● **Problem details**
Look through the data that follows and copy each line with the string "tsEnded".

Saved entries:

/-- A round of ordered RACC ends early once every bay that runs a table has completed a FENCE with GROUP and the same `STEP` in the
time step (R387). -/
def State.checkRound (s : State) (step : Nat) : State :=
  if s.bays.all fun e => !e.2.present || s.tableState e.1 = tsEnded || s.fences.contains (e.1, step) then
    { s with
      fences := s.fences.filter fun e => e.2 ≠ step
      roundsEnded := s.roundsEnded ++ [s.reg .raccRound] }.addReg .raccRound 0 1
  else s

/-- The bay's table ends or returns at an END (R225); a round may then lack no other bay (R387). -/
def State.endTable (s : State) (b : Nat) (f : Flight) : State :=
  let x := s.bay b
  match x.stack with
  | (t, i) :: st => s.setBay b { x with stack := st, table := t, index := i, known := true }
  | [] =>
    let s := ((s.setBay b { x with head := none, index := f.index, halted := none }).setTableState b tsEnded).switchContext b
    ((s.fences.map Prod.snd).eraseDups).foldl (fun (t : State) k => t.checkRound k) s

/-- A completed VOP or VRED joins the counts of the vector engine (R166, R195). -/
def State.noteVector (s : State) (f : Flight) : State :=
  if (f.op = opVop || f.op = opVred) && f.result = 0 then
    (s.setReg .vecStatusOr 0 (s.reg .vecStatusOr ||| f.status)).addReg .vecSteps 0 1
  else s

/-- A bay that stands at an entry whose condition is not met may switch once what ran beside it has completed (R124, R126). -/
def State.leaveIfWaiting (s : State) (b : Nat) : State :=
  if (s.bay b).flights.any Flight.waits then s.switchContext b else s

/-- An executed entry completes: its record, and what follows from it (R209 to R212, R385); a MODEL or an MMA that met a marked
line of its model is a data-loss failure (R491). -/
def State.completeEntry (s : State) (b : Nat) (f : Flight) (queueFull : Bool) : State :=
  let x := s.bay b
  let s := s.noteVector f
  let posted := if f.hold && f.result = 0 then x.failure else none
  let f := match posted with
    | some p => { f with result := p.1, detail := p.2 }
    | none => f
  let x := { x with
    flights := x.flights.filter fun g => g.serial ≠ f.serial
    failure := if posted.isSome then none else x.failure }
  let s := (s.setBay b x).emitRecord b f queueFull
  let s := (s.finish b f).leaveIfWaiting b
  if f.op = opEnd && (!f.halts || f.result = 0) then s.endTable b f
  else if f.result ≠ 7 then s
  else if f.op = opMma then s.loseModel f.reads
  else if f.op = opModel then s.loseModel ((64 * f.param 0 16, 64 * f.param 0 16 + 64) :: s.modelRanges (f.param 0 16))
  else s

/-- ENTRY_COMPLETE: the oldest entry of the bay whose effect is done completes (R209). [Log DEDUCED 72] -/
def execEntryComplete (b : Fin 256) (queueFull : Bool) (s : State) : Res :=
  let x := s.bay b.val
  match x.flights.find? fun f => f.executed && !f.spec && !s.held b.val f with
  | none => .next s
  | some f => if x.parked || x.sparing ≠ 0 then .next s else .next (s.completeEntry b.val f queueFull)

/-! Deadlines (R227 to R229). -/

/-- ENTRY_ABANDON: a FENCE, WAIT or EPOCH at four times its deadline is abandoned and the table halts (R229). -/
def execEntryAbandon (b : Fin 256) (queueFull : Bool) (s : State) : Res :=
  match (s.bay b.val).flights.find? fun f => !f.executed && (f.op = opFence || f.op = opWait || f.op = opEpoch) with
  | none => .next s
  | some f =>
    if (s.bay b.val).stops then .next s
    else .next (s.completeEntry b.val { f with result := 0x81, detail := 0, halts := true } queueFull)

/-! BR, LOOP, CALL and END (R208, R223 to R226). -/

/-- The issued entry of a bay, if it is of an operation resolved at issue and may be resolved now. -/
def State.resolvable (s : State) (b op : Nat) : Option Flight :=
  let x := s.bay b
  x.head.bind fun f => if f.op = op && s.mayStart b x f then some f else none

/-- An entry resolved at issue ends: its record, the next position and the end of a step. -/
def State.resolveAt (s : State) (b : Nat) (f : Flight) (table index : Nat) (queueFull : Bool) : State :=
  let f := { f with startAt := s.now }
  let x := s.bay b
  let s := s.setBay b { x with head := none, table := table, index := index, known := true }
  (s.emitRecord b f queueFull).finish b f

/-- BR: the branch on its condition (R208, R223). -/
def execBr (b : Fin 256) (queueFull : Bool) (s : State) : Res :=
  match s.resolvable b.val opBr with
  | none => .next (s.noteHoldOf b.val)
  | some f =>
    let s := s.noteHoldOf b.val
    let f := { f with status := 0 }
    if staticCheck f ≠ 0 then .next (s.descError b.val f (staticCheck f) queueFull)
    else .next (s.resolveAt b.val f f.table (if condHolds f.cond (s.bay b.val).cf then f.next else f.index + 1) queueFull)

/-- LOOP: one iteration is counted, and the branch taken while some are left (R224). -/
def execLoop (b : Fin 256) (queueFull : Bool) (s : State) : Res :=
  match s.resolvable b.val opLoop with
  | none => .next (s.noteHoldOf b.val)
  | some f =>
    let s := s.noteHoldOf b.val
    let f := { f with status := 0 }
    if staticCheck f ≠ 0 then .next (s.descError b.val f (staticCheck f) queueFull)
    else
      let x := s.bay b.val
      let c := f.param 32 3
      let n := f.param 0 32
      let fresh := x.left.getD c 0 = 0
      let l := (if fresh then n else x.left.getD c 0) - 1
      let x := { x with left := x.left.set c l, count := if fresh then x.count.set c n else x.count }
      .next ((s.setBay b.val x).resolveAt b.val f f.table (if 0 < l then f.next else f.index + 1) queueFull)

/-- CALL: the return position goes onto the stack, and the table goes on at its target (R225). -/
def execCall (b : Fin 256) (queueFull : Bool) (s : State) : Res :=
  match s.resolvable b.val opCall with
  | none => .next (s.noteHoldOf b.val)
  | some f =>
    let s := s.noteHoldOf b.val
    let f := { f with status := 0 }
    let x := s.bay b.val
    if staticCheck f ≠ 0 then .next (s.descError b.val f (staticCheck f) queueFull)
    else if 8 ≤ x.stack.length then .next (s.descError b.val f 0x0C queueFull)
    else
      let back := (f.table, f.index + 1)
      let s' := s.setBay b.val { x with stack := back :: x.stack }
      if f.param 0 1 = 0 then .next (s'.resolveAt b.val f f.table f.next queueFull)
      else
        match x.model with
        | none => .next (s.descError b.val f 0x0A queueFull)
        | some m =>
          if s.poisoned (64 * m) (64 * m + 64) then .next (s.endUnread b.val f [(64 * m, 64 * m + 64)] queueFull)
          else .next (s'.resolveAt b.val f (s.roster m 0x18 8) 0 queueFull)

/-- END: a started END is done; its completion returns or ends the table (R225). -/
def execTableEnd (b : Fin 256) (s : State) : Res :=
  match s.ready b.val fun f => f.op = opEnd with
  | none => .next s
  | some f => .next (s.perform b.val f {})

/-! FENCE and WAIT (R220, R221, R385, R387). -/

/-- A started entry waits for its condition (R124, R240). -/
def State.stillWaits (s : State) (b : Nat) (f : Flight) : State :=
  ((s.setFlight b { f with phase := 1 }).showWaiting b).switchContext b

● **Reply to the task**
  if s.bays.all fun e => !e.2.present || s.tableState e.1 = tsEnded || s.fences.contains (e.1, step) then
    let s := ((s.setBay b { x with head := none, index := f.index, halted := none }).setTableState b tsEnded).switchContext b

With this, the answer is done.